§ **Data for analysis**
----

-- ==== Sys2Proof/Laws/SameSdp.lean ====
section
/-! SUPPORT. What the dictionary and the removal sequence leave as it is. -/

namespace Sys2Proof.Machine

set_option Elab.async false
set_option linter.unusedTactic false
set_option linter.unreachableTactic false
set_option linter.unusedSimpArgs false

variable {w : Nat} {r s : State}

theorem State.readRat_same (wn : Nat) (q : Rat) (hw : 295147905179352825856 &&& w = 295147905179352825856) (hk : Same w r s) :
    Same w r (State.readRat s wn q).2 := by
  unfold State.readRat
  repeat' (first
    | (first | with_reducible assumption | with_reducible exact Same.sub (by decide) hw | dsimp only)
    | (first | with_reducible apply Same.ite2 | with_reducible apply State.unstatedRound_same | (intro; intros))
    | (first | refine Same.snd (by assumption) ?_ | split))

theorem State.readDuration_same (o : Option Time) (hw : 295147905179352825856 &&& w = 295147905179352825856) (hk : Same w r s) :
    Same w r (State.readDuration s o).2 := by
  unfold State.readDuration
  repeat' (first
    | (first | with_reducible assumption | with_reducible exact Same.sub (by decide) hw | dsimp only)
    | (first | with_reducible apply Same.ite2 | with_reducible apply State.unstatedRound_same | (intro; intros))
    | (first | refine Same.snd (by assumption) ?_ | split))

theorem State.readChan_same (c : Fin 16) (sub : Nat) (hw : 295147905179352825856 &&& w = 295147905179352825856) (hk : Same w r s) :
    Same w r (State.readChan s c sub).2 := by
  unfold State.readChan
  repeat' (first
    | (first | with_reducible assumption | with_reducible exact Same.sub (by decide) hw | dsimp only)
    | (first | with_reducible apply Same.ite2 | with_reducible apply State.readRat_same)
    | (first | with_reducible apply State.rootRound_same | (intro; intros) | refine Same.snd (by assumption) ?_)
    | split)

theorem State.readVerdict_same (n : Fin 4) (sub : Nat) (hw : 295147905179352825856 &&& w = 295147905179352825856) (hk : Same w r s) :
    Same w r (State.readVerdict s n sub).2 := by
  unfold State.readVerdict
  repeat' (first
    | (first | with_reducible assumption | with_reducible exact Same.sub (by decide) hw | dsimp only)
    | (first | with_reducible apply Same.ite2 | with_reducible apply State.readRat_same)
    | (first | with_reducible apply foldl_same_snd | (intro; intros) | refine Same.snd (by assumption) ?_ | split))

theorem State.readZone_same (n : Fin 4) (sub : Nat) (hw : 295147905179352825856 &&& w = 295147905179352825856) (hk : Same w r s) :
    Same w r (State.readZone s n sub).2 := by
  unfold State.readZone
  repeat' (first
    | (first | with_reducible assumption | with_reducible exact Same.sub (by decide) hw | dsimp only)
    | (first | with_reducible apply Same.ite2 | with_reducible apply State.readRat_same | (intro; intros))
    | (first | refine Same.snd (by assumption) ?_ | split))

theorem State.readPower_same (sub : Nat) (hw : 295147905179352825856 &&& w = 295147905179352825856) (hk : Same w r s) :
    Same w r (State.readPower s sub).2 := by
  unfold State.readPower
  repeat' (first
    | (first | with_reducible assumption | with_reducible exact Same.sub (by decide) hw | dsimp only)
    | (first | with_reducible apply Same.ite2 | with_reducible apply State.readDuration_same | (intro; intros))
    | (first | refine Same.snd (by assumption) ?_ | split))

theorem State.readHorizon_same (h : Fin 8) (sub : Nat) (hw : 295147905179352825856 &&& w = 295147905179352825856) (hk : Same w r s) :
    Same w r (State.readHorizon s h sub).2 := by
  unfold State.readHorizon
  repeat' (first
    | (first | with_reducible assumption | with_reducible exact Same.sub (by decide) hw | dsimp only)
    | (first | with_reducible apply Same.ite2 | with_reducible apply State.readDuration_same | (intro; intros))
    | (first | refine Same.snd (by assumption) ?_ | split))

theorem State.drawChallenge_same (i : Fin 5) (hw : 1224979098644774912 &&& w = 1224979098644774912) (hk : Same w r s) :
    Same w r (State.drawChallenge s i).2 := by
  unfold State.drawChallenge
  repeat' (first
    | (first | with_reducible assumption | with_reducible exact Same.sub (by decide) hw | dsimp only)
    | (first | with_reducible apply Same.ite2 | with_reducible apply State.onSession_same | (intro; intros))
    | (first | split | with_reducible refine Same.upd (m := 1152921504606846976) (hw := ?_) (hk := ?_)))
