theorem State.writeWindow_same (t : Time) (off : Nat) (wn : Word) (hw : 56887504566153641984 &&& w = 56887504566153641984) (hk : Same w r s) :
    Same w r (State.writeWindow s t off wn) := by
  unfold State.writeWindow
  repeat' (first
    | (first | with_reducible assumption | with_reducible exact Same.sub (by decide) hw | dsimp only)
    | (first | with_reducible apply Same.ite | with_reducible apply State.deadboltClear_same)
    | (first | with_reducible apply State.writeHec_same | with_reducible apply State.writeMailbox_same)
    | (first | with_reducible apply State.writeTraction_same | with_reducible apply State.writeCvu_same)
    | (first | (intro; intros) | split))

theorem State.learn_same (m : Mac) (p : Fin 4) (hw : 4611686018427387904 &&& w = 4611686018427387904) (hk : Same w r s) :
    Same w r (State.learn s m p) := by
  unfold State.learn
  repeat' (first
    | (first | with_reducible assumption | with_reducible exact Same.sub (by decide) hw | dsimp only)
    | (first | (intro; intros) | split)
    | with_reducible refine Same.upd (m := 4611686018427387904) (hw := ?_) (hk := ?_))

theorem State.nodeSeen_same (m : Mac) (hw : 4611686018427387904 &&& w = 4611686018427387904) (hk : Same w r s) :
    Same w r (State.nodeSeen s m) := by
  unfold State.nodeSeen
  repeat' (first
    | (first | with_reducible assumption | with_reducible exact Same.sub (by decide) hw | dsimp only)
    | (first | with_reducible apply Same.ite | (intro; intros) | split)
    | with_reducible refine Same.upd (m := 4611686018427387904) (hw := ?_) (hk := ?_))

theorem State.lanCheck_same (p : Fin 4) (f : Frame) (hw : 4611686018427387904 &&& w = 4611686018427387904) (hk : Same w r s) :
    Same w r (State.lanCheck s p f) := by
  unfold State.lanCheck
  repeat' (first
    | (first | with_reducible assumption | with_reducible exact Same.sub (by decide) hw | dsimp only)
    | (first | with_reducible apply Same.ite | (intro; intros) | split)
    | with_reducible refine Same.upd (m := 4611686018427387904) (hw := ?_) (hk := ?_))

theorem State.toNode_same (p : Fin 4) (f : Frame) (hw : 4611686018427387904 &&& w = 4611686018427387904) (hk : Same w r s) :
    Same w r (State.toNode s p f) := by
  unfold State.toNode
  repeat' (first
    | (first | with_reducible assumption | with_reducible exact Same.sub (by decide) hw | dsimp only)
    | (first | (intro; intros) | split)
    | with_reducible refine Same.upd (m := 4611686018427387904) (hw := ?_) (hk := ?_))

theorem Same.seen {l : List (Mac × BitVec 16 × Time)} {d : Nat} (hw : 4611686018427387904 &&& w = 4611686018427387904)
    (hk : Same w r s) : Same w r { s with net := { s.net with seen := l, discards := d } } :=
  Same.upd (m := 4611686018427387904) (hw := hw) (hk := hk)

theorem State.takeOnce_same (f : Frame) (take : State → State) (hw : 4611686018427387904 &&& w = 4611686018427387904) (hk : Same w r s)
    (ht : ∀ u, Same w r u → Same w r (take u)) : Same w r (State.takeOnce s f take) := by
  unfold State.takeOnce
  dsimp only
  split
  · exact ht _ hk
  · have h1 := State.nodeSeen_same f.src (Same.sub (by decide) hw) hk
    split
    · exact Same.seen (Same.sub (by decide) hw) h1
    · exact ht _ (Same.seen (Same.sub (by decide) hw) h1)

theorem State.deliverOnce_same (p : Fin 4) (f : Frame) (hw : 4611686018427387904 &&& w = 4611686018427387904) (hk : Same w r s) :
    Same w r (State.deliverOnce s p f) := by
  unfold State.deliverOnce
  repeat' (first
    | (first | with_reducible assumption | with_reducible exact Same.sub (by decide) hw | dsimp only)
    | (first | with_reducible apply State.takeOnce_same | with_reducible apply State.toNode_same | (intro; intros))
    | split)

theorem State.forward_same (p : Fin 4) (f : Frame) (hw : 39199331156632797184 &&& w = 39199331156632797184) (hk : Same w r s) :
    Same w r (State.forward s p f) := by
  unfold State.forward
  repeat' (first
    | (first | with_reducible assumption | with_reducible exact Same.sub (by decide) hw | dsimp only)
    | (first | with_reducible apply Same.ite | with_reducible apply State.enqueue_same | (intro; intros) | split))
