theorem execProofTestDue_same (t : Time) (c : Fin 16) (s : State) : ∃ s', execProofTestDue t c s = .next s' ∧ Same 590295810360853659652 s s' := by
  have hw : 590295810360853659652 &&& 590295810360853659652 = 590295810360853659652 := by decide
  refine ⟨_, rfl, ?_⟩
  repeat' (first
    | (first | with_reducible assumption | with_reducible exact Same.refl)
    | (first | with_reducible exact Same.sub (by decide) hw | dsimp only | with_reducible apply Same.ite)
    | (first | with_reducible apply State.at_same | with_reducible apply State.onProof_same)
    | (first | with_reducible apply State.when_same | with_reducible apply State.each_same)
    | (first | with_reducible apply State.eachFin_same | (intro; intros) | split))

theorem execProofTestStart_same (t : Time) (c : Fin 16) (s : State) : ∃ s', execProofTestStart t c s = .next s' ∧ Same 590295810360853659652 s s' := by
  have hw : 590295810360853659652 &&& 590295810360853659652 = 590295810360853659652 := by decide
  refine ⟨_, rfl, ?_⟩
  repeat' (first
    | (first | with_reducible assumption | with_reducible exact Same.refl)
    | (first | with_reducible exact Same.sub (by decide) hw | dsimp only | with_reducible apply State.at_same)
    | (first | with_reducible apply State.proofStarts_same | with_reducible apply State.when_same)
    | (first | (intro; intros) | split))

theorem execProofTestEnd_same (t : Time) (c : Fin 16) (s : State) : ∃ s', execProofTestEnd t c s = .next s' ∧ Same 627193844371779223748 s s' := by
  have hw : 627193844371779223748 &&& 627193844371779223748 = 627193844371779223748 := by decide
  refine ⟨_, rfl, ?_⟩
  repeat' (first
    | (first | with_reducible assumption | with_reducible exact Same.refl)
    | (first | with_reducible exact Same.sub (by decide) hw | dsimp only | with_reducible apply Same.ite)
    | (first | with_reducible apply State.at_same | with_reducible apply State.proofPassed_same)
    | (first | with_reducible apply State.proofFailed_same | with_reducible apply State.warnCond_same)
    | (first | (intro; intros) | split))

theorem execProofTestRetry_same (t : Time) (c : Fin 16) (s : State) : ∃ s', execProofTestRetry t c s = .next s' ∧ Same 590295810360853659652 s s' := by
  have hw : 590295810360853659652 &&& 590295810360853659652 = 590295810360853659652 := by decide
  refine ⟨_, rfl, ?_⟩
  repeat' (first
    | (first | with_reducible assumption | with_reducible exact Same.refl)
    | (first | with_reducible exact Same.sub (by decide) hw | dsimp only | with_reducible apply State.at_same)
    | (first | with_reducible apply State.onProof_same | with_reducible apply State.when_same | (intro; intros))
    | split)

theorem execProofTestOverdue_same (t : Time) (c : Fin 16) (s : State) : ∃ s', execProofTestOverdue t c s = .next s' ∧ Same 627189298506142056452 s s' := by
  have hw : 627189298506142056452 &&& 627189298506142056452 = 627189298506142056452 := by decide
  refine ⟨_, rfl, ?_⟩
  repeat' (first
    | (first | with_reducible assumption | with_reducible exact Same.refl)
    | (first | with_reducible exact Same.sub (by decide) hw | dsimp only | with_reducible apply State.at_same)
    | (first | with_reducible apply State.warnWhile_same | with_reducible apply State.when_same | (intro; intros))
    | split)

theorem execEvaluationStep_same (t : Time) (v : Fin 2) (s : State) : ∃ s', execEvaluationStep t v s = .next s' ∧ Same 1088363503442729632708 s s' := by
  have hw : 1088363503442729632708 &&& 1088363503442729632708 = 1088363503442729632708 := by decide
  refine ⟨_, rfl, ?_⟩
  repeat' (first
    | (first | with_reducible assumption | with_reducible exact Same.refl)
    | (first | with_reducible exact Same.sub (by decide) hw | dsimp only | with_reducible apply State.at_same)
    | (first | with_reducible apply State.evalStep_same | (intro; intros) | split))

theorem execClearTimerExpiry_same (t : Time) (v : Fin 2) (sec : Fin 4) (s : State) : ∃ s', execClearTimerExpiry t v sec s = .next s' ∧ Same 1088363503442729632708 s s' := by
  have hw : 1088363503442729632708 &&& 1088363503442729632708 = 1088363503442729632708 := by decide
  refine ⟨_, rfl, ?_⟩
  repeat' (first
    | (first | with_reducible assumption | with_reducible exact Same.refl)
    | (first | with_reducible exact Same.sub (by decide) hw | dsimp only | with_reducible apply State.at_same)
    | (first | with_reducible apply State.evalStep_same | with_reducible apply State.when_same | (intro; intros))
    | split)

theorem execDisturbedHoldExpiry_same (t : Time) (v : Fin 2) (sec : Fin 4) (cause : Nat) (s : State) : ∃ s', execDisturbedHoldExpiry t v sec cause s = .next s' ∧ Same 1088363503442729632708 s s' := by
  have hw : 1088363503442729632708 &&& 1088363503442729632708 = 1088363503442729632708 := by decide
  refine ⟨_, rfl, ?_⟩
  repeat' (first
    | (first | with_reducible assumption | with_reducible exact Same.refl)
    | (first | with_reducible exact Same.sub (by decide) hw | dsimp only | with_reducible apply State.at_same)
    | (first | with_reducible apply State.evalStep_same | with_reducible apply State.when_same | (intro; intros))
    | split)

----

§ **Problem to solve**
Each line above from the one with "set_option linter.unusedTactic false" up to and including the one with "Same w r (State.readRat s wn q).2 := by" must be set down exactly, and no line outside that span may appear.

§ **The answer**
set_option linter.unusedTactic false
set_option linter.unreachableTactic false
set_option linter.unusedSimpArgs false

variable {w : Nat} {r s : State}

theorem State.readRat_same (wn : Nat) (q : Rat) (hw : 295147905179352825856 &&& w = 295147905179352825856) (hk : Same w r s) :
    Same w r (State.readRat s wn q).2 := by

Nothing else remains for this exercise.